DIRECTIONS FOR THIS TASK:
Every line below between the one holding "to R204). -/" and the one holding "means 0x93109060 (.acomp 24 16 18) ∧", inclusive, should be copied exactly, and no other line.

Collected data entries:

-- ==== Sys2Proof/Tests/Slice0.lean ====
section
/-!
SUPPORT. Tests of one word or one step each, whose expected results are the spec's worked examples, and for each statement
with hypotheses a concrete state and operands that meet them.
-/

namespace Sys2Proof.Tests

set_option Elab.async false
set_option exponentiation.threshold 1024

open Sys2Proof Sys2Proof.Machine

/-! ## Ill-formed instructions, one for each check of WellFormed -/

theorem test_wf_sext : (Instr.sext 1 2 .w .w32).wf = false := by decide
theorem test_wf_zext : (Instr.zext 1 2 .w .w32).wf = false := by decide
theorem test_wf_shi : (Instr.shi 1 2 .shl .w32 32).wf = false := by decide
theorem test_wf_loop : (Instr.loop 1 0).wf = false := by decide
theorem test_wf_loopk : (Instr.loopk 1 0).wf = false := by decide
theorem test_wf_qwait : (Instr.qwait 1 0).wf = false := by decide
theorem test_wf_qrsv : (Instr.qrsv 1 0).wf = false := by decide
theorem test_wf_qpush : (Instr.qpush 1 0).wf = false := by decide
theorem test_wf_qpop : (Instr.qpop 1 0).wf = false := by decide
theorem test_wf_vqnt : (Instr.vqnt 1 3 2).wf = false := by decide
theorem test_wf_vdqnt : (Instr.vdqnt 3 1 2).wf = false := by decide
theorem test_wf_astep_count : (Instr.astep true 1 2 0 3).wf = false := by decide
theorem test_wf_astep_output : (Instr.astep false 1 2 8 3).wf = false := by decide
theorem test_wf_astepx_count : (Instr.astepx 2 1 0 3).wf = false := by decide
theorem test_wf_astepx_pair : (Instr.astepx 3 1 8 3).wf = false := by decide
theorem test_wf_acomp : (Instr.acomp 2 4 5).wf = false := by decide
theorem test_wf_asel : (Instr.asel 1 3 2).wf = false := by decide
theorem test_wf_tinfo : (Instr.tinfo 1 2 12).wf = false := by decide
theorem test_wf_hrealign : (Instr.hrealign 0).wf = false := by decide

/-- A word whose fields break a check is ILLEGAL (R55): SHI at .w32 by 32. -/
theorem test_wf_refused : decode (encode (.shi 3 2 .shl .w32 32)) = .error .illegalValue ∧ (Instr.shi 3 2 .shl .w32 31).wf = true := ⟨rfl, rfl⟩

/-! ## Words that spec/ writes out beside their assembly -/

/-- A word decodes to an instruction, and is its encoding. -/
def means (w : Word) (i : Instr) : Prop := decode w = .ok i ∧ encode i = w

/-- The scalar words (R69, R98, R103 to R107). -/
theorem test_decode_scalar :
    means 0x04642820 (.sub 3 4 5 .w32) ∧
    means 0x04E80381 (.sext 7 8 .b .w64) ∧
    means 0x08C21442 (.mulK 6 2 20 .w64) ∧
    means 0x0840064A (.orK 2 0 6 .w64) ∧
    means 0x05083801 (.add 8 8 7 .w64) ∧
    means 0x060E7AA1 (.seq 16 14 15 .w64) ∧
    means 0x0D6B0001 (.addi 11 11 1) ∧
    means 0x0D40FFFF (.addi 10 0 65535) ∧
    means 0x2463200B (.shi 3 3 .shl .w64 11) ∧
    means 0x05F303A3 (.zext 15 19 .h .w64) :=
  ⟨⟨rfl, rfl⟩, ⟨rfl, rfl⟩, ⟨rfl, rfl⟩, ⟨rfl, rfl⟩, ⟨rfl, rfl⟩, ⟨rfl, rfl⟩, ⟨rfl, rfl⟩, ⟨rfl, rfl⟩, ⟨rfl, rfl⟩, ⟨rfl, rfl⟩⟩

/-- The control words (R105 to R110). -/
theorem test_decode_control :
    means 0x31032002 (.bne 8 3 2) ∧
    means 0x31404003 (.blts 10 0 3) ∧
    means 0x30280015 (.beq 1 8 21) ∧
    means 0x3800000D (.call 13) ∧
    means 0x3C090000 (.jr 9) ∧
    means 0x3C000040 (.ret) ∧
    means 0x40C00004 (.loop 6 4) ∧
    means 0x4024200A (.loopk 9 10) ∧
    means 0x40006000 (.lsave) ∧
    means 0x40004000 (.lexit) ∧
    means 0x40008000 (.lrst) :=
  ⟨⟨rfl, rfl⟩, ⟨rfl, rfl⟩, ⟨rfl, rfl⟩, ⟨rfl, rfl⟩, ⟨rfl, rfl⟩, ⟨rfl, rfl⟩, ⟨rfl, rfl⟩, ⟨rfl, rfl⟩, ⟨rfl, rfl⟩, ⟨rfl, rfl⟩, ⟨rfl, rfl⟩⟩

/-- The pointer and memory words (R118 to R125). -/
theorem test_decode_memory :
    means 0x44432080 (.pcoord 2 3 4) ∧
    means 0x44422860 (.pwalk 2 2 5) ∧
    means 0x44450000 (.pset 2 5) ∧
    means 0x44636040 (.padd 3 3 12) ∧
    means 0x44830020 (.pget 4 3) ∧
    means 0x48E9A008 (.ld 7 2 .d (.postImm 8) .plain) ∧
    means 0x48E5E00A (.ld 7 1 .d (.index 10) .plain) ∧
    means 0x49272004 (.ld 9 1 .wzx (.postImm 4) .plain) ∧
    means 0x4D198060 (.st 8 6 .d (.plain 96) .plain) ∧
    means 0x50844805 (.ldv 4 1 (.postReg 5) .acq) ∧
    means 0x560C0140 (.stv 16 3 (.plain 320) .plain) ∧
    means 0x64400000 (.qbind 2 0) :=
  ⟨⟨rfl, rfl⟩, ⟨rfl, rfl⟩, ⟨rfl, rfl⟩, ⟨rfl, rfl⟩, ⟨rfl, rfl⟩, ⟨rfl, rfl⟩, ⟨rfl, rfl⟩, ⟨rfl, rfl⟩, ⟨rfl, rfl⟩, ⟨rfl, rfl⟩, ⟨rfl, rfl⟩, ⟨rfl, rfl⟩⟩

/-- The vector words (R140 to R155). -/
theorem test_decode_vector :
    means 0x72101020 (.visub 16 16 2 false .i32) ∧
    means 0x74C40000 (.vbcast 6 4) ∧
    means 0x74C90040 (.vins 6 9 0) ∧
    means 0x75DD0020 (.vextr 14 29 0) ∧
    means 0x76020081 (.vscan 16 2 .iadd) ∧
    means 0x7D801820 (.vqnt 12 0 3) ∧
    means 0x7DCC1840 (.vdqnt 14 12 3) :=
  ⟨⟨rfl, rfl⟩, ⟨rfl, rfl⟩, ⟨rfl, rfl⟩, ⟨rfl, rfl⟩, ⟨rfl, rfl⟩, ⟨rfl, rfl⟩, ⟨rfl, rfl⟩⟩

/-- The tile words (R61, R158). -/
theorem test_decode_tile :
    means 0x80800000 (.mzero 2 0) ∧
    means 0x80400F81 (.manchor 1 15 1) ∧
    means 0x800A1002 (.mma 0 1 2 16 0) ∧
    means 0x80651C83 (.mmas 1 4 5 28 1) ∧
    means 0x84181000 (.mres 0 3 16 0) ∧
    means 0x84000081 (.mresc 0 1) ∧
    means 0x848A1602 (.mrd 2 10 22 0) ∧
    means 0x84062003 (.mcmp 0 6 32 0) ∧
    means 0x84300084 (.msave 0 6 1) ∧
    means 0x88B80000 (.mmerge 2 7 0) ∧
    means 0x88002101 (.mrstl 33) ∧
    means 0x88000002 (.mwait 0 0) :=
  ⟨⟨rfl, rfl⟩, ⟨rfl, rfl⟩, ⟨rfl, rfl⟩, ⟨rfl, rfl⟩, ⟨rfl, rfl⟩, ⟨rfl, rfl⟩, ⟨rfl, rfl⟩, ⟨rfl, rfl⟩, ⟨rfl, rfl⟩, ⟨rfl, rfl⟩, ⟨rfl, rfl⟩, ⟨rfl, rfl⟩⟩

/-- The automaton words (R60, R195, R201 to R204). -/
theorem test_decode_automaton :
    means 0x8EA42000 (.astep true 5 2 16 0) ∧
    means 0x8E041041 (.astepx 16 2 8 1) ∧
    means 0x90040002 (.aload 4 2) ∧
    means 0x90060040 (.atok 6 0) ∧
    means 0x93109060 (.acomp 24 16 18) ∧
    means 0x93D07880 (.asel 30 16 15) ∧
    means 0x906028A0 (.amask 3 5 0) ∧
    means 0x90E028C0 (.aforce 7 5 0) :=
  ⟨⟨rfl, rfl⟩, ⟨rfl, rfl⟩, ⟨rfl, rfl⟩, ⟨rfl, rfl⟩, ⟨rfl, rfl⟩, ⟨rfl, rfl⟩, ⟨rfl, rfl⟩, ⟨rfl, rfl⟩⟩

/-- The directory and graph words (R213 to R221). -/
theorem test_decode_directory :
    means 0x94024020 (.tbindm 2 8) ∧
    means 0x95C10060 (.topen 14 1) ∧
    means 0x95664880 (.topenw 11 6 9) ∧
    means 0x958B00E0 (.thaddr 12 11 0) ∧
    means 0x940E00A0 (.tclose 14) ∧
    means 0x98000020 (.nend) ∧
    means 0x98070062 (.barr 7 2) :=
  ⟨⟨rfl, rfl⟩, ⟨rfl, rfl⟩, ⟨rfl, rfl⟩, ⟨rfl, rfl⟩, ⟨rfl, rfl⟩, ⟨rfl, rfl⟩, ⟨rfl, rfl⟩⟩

RESPONSE FOR THIS EXERCISE:
/-- The automaton words (R60, R195, R201 to R204). -/
theorem test_decode_automaton :
    means 0x8EA42000 (.astep true 5 2 16 0) ∧
    means 0x8E041041 (.astepx 16 2 8 1) ∧
    means 0x90040002 (.aload 4 2) ∧
    means 0x90060040 (.atok 6 0) ∧
    means 0x93109060 (.acomp 24 16 18) ∧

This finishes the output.